If a COVID-19 vaccine is developed and nobody shows up to use it, did the vaccine ever truly exist?
Vaccines are among the most impactful medical technologies developed in human history. The process of injecting a weakened strain of pathogen to confer immunity has saved millions from deadly illness. Those unable or unwilling to receive vaccines have also benefited immensely from their widespread use via “herd immunity” as they are exposed to fewer contagious individuals in their environment. In recent times however, we’ve seen a resurgence in vaccine-preventable diseases in parts of the world where they had been all but erased, attributed to low vaccine coverage.

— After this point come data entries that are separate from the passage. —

-- ==== Sys2Proof/Machine/GeometryCmds.lean ====
section
/-! DEFINITION. The geometry and profile commands (R117 to R119, R122, R170). -/

namespace Sys2Proof.Machine

/-- Settings that differ from those held are stored, with the item dirty and a build requested (R117
to R119); the same settings change nothing. -/
def storeSettings (x : Settings) (s : State) : State :=
  if s.geo.settings = x then s else changeSettings x s

/-- A geometry command is answered with the geometry record as it then stands (R134). -/
def withGeometry (s : State) : State × Answer := (s, answerOk (geometryBytes s))

/-- TRIMS, clamped (R117). -/
def setTrims (t : Trims) (s : State) : State :=
  storeSettings { s.geo.settings with trims := clampTrims t } s

/-- KEYSTONE (R118). -/
def setKeystone (on : Bool) (s : State) : State :=
  storeSettings { s.geo.settings with keystone := on } s

/-- ORIENTATION (R119). -/
def setOrientation (m : OrientationMode) (s : State) : State :=
  storeSettings { s.geo.settings with mode := m } s

/-- TRIMS (R117). What the block does with the operands. -/
def runTrims : Port → Machine.Trims → State → State × Answer :=
  fun _ t s => withGeometry (setTrims t s)

/-- Trims as its frame is taken (R155). -/
def takeTrimsCmd (p : Port) (payload : List Byte) (s : State) : State :=
  takeCommand .trims parseTrims (runTrims p) p payload s

/-- The row. -/
def execTrims (p : Port) (payload : List Byte) (s : State) : Stepped :=
  .next (takeTrimsCmd p payload s)

/-- KEYSTONE (R118). What the block does with the operands. -/
def runKeystone : Port → Bool → State → State × Answer :=
  fun _ on s => withGeometry (setKeystone on s)

/-- Keystone as its frame is taken (R155). -/
def takeKeystoneCmd (p : Port) (payload : List Byte) (s : State) : State :=
  takeCommand .keystone parseOnOff (runKeystone p) p payload s

/-- The row. -/
def execKeystone (p : Port) (payload : List Byte) (s : State) : Stepped :=
  .next (takeKeystoneCmd p payload s)

/-- ORIENTATION (R119). What the block does with the operands. -/
def runOrientation : Port → OrientationMode → State → State × Answer :=
  fun _ m s => withGeometry (setOrientation m s)

/-- Orientation as its frame is taken (R155). -/
def takeOrientationCmd (p : Port) (payload : List Byte) (s : State) : State :=
  takeCommand .orientation parseOrientation (runOrientation p) p payload s

/-- The row. -/
def execOrientation (p : Port) (payload : List Byte) (s : State) : Stepped :=
  .next (takeOrientationCmd p payload s)

/-- REBUILD (R122). What the block does with the operands. -/
def runRebuild : Port → Unit → State → State × Answer :=
  fun _ _ s => withGeometry (requestBuild s)

/-- Rebuild as its frame is taken (R155). -/
def takeRebuildCmd (p : Port) (payload : List Byte) (s : State) : State :=
  takeCommand .rebuild parseNone (runRebuild p) p payload s

/-- The row. -/
def execRebuild (p : Port) (payload : List Byte) (s : State) : Stepped :=
  .next (takeRebuildCmd p payload s)

/-- PROFILE_WRITE (R170). What the block does with the operands. -/
def runProfileWrite : Port → ProfileSection × Nat × List Byte → State → State × Answer :=
  fun _ x s => writeProfile x.1 x.2.1 x.2.2 s

/-- ProfileWrite as its frame is taken (R155). -/
def takeProfileWriteCmd (p : Port) (payload : List Byte) (s : State) : State :=
  takeCommand .profileWrite parseProfileWrite (runProfileWrite p) p payload s

/-- The row. -/
def execProfileWrite (p : Port) (payload : List Byte) (s : State) : Stepped :=
  .next (takeProfileWriteCmd p payload s)

/-- PROFILE_READ (R170). What the block does with the operands. -/
def runProfileRead : Port → ProfileSection × Nat × Nat → State → State × Answer :=
  fun _ x s => readProfile x.1 x.2.1 x.2.2 s

/-- ProfileRead as its frame is taken (R155). -/
def takeProfileReadCmd (p : Port) (payload : List Byte) (s : State) : State :=
  takeCommand .profileRead parseProfileRead (runProfileRead p) p payload s

/-- The row. -/
def execProfileRead (p : Port) (payload : List Byte) (s : State) : Stepped :=
  .next (takeProfileReadCmd p payload s)

end Sys2Proof.Machine
end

En masse, people are unconvinced of the safety and importance of vaccination. A recent survey indicates that more than a quarter of Canadians oppose or are hesitant about being vaccinated. Convincing people to engage in inconvenient and often unpleasurable behaviour to improve health is by no means a new challenge for public health advocates but the burden of proving posted information is accurate or credible has been amplified in the Information Age. The Internet is the first source many rely on for health information and social media platforms are increasingly where health advice is shared between organizations, friends and family.
Although a promising tool for widely distributing up-to-date health information, social media platforms are also saturated with misinformation, rumours and fake news. Anti-vaccine rhetoric is among the most concerning examples, but others include unproven cancer treatments, evidence-free wellness behaviours and most recently falsities pertaining to the nature and treatment of the COVID-19 virus. Left unchallenged, these messages spread much like viruses. They are transmitted from person to person until reaching epidemic proportions, steadily undermining public trust in health professionals and institutions. We need people on the frontlines of misinformation to combat this danger to public health and the online presence of healthcare professionals may be our greatest weapon to do so.
The public recognizes that the title of “doctor” is not earned lightly. Physicians remain the most trusted source of health information among Canadians. With this great social currency comes great responsibility; these trusted voices are needed to shift the dialogue around health misinformation at the source and prevent its proliferation. Debunking misinformation shared on social media is worth the effort when done correctly. Health communication literature has practical tips to help physicians engage effectively.
1- Use scientific explanations to point out inaccuracies in statements or sources. By posting misinformation, the sharer has indicated interest in the topic and as such may be willing to invest the cognitive effort to process relatively in-depth explanations. Share your medical knowledge using simplified metaphors and casual terminology and be clear as to why this challenges the misinformation at hand.
2- Respond gently and kindly. Confrontational messaging attacking the character of the sharer or aiming to elicit shame are unlikely to change opinions and, worse yet, may entrench them further into misinformed beliefs. While important not to affirm the misinformation itself, consider empathizing with how they came to believe it: “I know that source seems convincing but here’s why it conflicts with what I learned in my medical training.”
3- When possible, try to craft relevant stories and real-world experiences into the response. Storytelling has been used to exchange information for millennia and despite improved statistical and scientific literacy, narrative elements remain an incredibly effective means of public persuasion. Consider the most memorable television commercials you’ve experienced; many of them likely wove narratives incorporating their product. If you can paint a picture that people relate to, they’re more likely to connect and retain the information.
4- Be mindful that your audience is not exclusively nor most importantly the initial sharer of misinformation. Your impact may be most profound toward onlookers of your response. Build your response to be palatable to this broader audience; try to keep responses concise and strictly relevant to the topic at hand. For this reason as well, don’t feel discouraged if you don’t appear to change the beliefs of the initial misinformation poster. Exposure to your message may also have been one source among many that will eventually lead to the initial sharer’s attitude change.
It’s important to realize that as a medical professional using social influence to combat the spread of misinformation may have as meaningful an impact on public health as conducting clinical practice. At a time where the recommendations of health officials, academics and medical institutions are more frequently being called into question, it’s critical we use what influence we have to promote trust in quality science.